**Requirement**. Transcribe exactly the lines that fall between the one holding "def State.looseReq (s" and the one holding "s with rets", inclusive, from the entries below.

**Records excerpted from a collection**.
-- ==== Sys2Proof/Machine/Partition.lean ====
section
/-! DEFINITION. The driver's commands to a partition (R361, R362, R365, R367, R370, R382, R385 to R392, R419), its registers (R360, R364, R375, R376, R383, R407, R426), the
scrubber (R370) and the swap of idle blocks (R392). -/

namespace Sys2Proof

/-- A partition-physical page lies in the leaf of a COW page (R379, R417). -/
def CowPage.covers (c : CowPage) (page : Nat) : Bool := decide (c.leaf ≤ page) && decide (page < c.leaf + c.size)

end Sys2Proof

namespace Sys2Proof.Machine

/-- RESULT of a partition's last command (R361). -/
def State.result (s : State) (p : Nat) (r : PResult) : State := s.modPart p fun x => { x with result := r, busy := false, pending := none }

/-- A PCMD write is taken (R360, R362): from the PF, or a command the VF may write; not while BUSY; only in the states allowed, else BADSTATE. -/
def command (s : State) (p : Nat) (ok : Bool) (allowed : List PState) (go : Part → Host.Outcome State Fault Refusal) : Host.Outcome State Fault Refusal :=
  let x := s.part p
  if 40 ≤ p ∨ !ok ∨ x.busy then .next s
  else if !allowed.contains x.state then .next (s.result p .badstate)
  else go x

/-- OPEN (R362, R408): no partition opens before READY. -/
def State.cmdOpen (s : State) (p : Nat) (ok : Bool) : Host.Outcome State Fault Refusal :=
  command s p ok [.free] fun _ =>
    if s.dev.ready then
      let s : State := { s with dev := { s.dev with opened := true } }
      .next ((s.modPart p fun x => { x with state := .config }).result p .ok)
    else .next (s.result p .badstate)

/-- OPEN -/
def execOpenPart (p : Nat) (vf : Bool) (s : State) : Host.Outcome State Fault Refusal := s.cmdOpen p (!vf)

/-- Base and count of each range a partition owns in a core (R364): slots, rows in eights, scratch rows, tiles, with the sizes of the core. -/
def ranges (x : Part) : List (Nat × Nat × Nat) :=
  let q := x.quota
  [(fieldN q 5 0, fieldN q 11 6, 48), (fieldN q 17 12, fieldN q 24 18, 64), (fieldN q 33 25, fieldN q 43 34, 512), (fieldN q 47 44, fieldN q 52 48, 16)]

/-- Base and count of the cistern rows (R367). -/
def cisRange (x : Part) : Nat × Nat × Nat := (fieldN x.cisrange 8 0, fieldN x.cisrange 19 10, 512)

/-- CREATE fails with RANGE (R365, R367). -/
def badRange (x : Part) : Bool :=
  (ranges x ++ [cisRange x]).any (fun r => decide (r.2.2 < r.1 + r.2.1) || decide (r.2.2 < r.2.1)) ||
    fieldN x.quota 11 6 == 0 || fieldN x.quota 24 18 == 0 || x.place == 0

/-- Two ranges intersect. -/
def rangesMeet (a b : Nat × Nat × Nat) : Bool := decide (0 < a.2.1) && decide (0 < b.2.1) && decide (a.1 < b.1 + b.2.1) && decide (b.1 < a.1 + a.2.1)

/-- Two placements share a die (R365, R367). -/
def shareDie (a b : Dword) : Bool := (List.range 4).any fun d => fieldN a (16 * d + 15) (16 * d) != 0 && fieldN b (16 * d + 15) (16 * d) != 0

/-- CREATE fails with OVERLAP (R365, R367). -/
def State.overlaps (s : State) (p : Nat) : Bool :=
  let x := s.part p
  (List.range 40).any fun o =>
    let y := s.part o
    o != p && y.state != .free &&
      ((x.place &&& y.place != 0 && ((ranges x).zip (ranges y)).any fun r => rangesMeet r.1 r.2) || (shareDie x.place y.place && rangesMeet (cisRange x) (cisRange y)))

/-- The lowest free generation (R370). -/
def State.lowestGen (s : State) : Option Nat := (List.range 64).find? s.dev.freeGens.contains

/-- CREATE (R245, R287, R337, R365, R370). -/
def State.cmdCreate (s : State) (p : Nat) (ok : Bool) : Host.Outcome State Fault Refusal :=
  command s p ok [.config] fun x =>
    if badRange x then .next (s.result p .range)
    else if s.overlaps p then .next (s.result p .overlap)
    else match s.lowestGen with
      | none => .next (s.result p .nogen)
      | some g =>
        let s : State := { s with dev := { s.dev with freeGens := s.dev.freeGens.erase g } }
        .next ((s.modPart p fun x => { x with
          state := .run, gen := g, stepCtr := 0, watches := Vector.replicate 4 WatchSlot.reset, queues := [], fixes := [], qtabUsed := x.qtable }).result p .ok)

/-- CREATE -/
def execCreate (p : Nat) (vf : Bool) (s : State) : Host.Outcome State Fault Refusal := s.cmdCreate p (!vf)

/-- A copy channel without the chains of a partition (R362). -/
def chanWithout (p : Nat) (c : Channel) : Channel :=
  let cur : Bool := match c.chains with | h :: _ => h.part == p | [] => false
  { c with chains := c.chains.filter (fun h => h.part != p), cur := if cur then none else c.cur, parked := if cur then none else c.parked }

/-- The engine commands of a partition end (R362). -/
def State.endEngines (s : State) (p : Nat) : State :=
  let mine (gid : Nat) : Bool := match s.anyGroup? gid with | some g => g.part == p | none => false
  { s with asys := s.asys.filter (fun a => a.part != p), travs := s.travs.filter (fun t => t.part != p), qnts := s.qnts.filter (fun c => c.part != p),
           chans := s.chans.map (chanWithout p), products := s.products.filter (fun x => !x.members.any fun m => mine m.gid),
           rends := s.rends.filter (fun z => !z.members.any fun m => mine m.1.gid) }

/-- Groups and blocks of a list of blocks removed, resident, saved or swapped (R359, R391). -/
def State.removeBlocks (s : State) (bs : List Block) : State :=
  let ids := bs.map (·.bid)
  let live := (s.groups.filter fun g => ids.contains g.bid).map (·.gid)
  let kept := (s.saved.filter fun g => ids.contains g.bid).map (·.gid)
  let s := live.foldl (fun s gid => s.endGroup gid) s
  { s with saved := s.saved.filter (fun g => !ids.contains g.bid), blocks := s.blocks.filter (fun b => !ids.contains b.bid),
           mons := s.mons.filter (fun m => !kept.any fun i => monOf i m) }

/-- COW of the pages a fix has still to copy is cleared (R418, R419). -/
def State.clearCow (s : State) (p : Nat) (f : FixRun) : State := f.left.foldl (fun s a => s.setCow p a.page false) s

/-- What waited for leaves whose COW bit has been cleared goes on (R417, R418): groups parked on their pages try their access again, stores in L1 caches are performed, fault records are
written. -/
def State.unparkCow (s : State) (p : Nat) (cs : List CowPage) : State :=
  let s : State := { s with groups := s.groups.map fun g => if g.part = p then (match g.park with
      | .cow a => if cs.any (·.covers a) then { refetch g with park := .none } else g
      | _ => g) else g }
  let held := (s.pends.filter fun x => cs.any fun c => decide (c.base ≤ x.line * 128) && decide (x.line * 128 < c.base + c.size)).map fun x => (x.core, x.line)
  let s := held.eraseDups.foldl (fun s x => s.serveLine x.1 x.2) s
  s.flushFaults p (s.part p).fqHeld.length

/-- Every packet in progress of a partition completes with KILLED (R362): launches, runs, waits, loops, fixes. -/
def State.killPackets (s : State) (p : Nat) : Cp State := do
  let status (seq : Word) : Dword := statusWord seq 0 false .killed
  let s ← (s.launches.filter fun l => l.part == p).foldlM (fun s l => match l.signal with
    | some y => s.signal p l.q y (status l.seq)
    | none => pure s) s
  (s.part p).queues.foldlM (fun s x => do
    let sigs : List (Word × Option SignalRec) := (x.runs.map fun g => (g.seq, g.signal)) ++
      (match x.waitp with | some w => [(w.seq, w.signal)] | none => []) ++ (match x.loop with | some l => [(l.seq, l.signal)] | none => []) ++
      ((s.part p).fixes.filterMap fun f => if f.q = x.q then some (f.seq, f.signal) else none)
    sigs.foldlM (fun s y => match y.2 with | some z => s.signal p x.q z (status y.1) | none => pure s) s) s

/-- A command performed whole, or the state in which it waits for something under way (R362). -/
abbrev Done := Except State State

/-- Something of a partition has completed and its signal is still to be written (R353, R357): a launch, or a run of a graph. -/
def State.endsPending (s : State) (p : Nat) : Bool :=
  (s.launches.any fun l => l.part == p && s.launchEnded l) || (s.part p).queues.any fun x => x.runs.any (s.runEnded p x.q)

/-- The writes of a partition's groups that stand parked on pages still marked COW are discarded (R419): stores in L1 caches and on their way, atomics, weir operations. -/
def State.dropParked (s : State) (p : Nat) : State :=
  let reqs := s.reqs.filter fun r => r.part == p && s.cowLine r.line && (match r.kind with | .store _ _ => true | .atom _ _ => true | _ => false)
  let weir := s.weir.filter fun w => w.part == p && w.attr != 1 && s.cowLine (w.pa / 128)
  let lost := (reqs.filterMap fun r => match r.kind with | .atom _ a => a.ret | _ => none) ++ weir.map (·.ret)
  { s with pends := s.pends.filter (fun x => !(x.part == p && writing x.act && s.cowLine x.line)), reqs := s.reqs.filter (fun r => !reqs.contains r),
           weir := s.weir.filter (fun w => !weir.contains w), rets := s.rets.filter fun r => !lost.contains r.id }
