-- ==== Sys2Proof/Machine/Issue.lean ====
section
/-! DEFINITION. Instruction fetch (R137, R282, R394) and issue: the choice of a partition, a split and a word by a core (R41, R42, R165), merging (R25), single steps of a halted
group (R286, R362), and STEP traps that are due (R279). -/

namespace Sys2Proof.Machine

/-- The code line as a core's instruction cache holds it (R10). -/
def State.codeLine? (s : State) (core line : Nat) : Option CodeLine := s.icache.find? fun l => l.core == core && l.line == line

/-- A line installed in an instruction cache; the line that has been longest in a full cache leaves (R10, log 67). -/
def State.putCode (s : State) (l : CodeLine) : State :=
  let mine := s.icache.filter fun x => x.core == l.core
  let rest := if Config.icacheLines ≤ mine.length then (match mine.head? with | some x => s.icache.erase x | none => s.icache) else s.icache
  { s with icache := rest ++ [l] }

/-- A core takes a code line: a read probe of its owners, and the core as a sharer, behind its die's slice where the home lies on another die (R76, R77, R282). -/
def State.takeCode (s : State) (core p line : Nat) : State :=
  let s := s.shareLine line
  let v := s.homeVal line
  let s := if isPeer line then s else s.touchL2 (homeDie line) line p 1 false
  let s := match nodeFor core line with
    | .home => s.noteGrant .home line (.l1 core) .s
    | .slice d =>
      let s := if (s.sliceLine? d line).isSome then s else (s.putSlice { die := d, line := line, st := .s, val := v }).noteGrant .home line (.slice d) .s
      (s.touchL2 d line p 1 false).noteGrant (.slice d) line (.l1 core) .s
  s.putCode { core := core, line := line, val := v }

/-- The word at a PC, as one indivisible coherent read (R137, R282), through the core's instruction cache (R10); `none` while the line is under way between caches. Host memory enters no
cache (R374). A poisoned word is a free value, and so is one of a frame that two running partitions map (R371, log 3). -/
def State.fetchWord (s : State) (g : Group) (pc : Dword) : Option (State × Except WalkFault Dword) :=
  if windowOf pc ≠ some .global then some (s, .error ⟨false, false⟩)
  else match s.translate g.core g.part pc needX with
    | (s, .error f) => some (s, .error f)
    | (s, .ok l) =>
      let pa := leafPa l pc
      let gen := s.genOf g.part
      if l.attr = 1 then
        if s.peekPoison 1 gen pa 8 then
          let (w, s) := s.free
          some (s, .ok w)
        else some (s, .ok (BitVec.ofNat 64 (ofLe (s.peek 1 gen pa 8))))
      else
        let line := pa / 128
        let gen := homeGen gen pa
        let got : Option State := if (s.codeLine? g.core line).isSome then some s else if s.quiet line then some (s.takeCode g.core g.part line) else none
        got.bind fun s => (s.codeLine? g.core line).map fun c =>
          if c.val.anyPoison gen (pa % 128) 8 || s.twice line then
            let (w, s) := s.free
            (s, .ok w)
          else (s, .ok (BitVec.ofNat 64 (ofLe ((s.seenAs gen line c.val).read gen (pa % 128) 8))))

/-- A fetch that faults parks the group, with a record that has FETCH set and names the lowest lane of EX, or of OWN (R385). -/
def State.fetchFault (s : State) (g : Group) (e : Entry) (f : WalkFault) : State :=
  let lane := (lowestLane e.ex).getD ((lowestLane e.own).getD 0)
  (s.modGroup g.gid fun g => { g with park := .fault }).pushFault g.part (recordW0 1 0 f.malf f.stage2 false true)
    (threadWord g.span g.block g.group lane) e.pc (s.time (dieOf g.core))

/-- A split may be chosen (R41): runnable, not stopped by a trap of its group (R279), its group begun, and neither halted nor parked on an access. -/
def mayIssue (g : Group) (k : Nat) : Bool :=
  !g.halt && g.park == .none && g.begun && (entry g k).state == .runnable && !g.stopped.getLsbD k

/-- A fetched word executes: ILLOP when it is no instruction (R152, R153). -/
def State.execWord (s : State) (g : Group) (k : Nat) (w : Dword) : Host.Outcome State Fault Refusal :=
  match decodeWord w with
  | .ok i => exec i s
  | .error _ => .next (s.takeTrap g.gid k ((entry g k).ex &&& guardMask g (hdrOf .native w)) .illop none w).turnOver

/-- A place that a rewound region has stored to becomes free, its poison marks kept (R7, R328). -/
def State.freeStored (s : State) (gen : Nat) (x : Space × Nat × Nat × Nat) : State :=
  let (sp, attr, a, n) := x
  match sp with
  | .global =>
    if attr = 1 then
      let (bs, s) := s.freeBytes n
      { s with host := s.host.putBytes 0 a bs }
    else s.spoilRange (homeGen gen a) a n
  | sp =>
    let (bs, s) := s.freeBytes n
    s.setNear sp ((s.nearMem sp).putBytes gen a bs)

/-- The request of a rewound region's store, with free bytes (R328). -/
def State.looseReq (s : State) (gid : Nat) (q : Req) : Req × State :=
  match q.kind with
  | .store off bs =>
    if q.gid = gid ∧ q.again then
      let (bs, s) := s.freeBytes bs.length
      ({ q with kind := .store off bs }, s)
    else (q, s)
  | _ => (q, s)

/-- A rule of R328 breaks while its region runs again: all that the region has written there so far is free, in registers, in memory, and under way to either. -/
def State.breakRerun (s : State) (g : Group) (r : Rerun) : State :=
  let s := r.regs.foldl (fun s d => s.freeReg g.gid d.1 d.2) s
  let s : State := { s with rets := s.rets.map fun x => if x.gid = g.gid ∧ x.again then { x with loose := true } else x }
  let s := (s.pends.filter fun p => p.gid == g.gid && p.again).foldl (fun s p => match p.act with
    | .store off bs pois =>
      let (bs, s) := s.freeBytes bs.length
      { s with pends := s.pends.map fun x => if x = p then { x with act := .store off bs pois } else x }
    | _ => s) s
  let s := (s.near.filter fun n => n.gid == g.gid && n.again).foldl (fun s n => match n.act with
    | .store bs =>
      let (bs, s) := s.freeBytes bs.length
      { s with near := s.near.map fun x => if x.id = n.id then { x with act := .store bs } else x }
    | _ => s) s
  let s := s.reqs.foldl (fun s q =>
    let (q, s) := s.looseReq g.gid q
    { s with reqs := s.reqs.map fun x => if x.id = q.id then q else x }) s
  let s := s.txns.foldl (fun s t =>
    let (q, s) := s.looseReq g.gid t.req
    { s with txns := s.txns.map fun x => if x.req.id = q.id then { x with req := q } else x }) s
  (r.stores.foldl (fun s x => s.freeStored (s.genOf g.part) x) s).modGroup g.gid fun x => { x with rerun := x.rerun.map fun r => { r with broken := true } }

**Answer section**.
def State.looseReq (s : State) (gid : Nat) (q : Req) : Req × State :=
  match q.kind with
  | .store off bs =>
    if q.gid = gid ∧ q.again then
      let (bs, s) := s.freeBytes bs.length
      ({ q with kind := .store off bs }, s)
    else (q, s)
  | _ => (q, s)

/-- A rule of R328 breaks while its region runs again: all that the region has written there so far is free, in registers, in memory, and under way to either. -/
def State.breakRerun (s : State) (g : Group) (r : Rerun) : State :=
  let s := r.regs.foldl (fun s d => s.freeReg g.gid d.1 d.2) s
  let s : State := { s with rets := s.rets.map fun x => if x.gid = g.gid ∧ x.again then { x with loose := true } else x }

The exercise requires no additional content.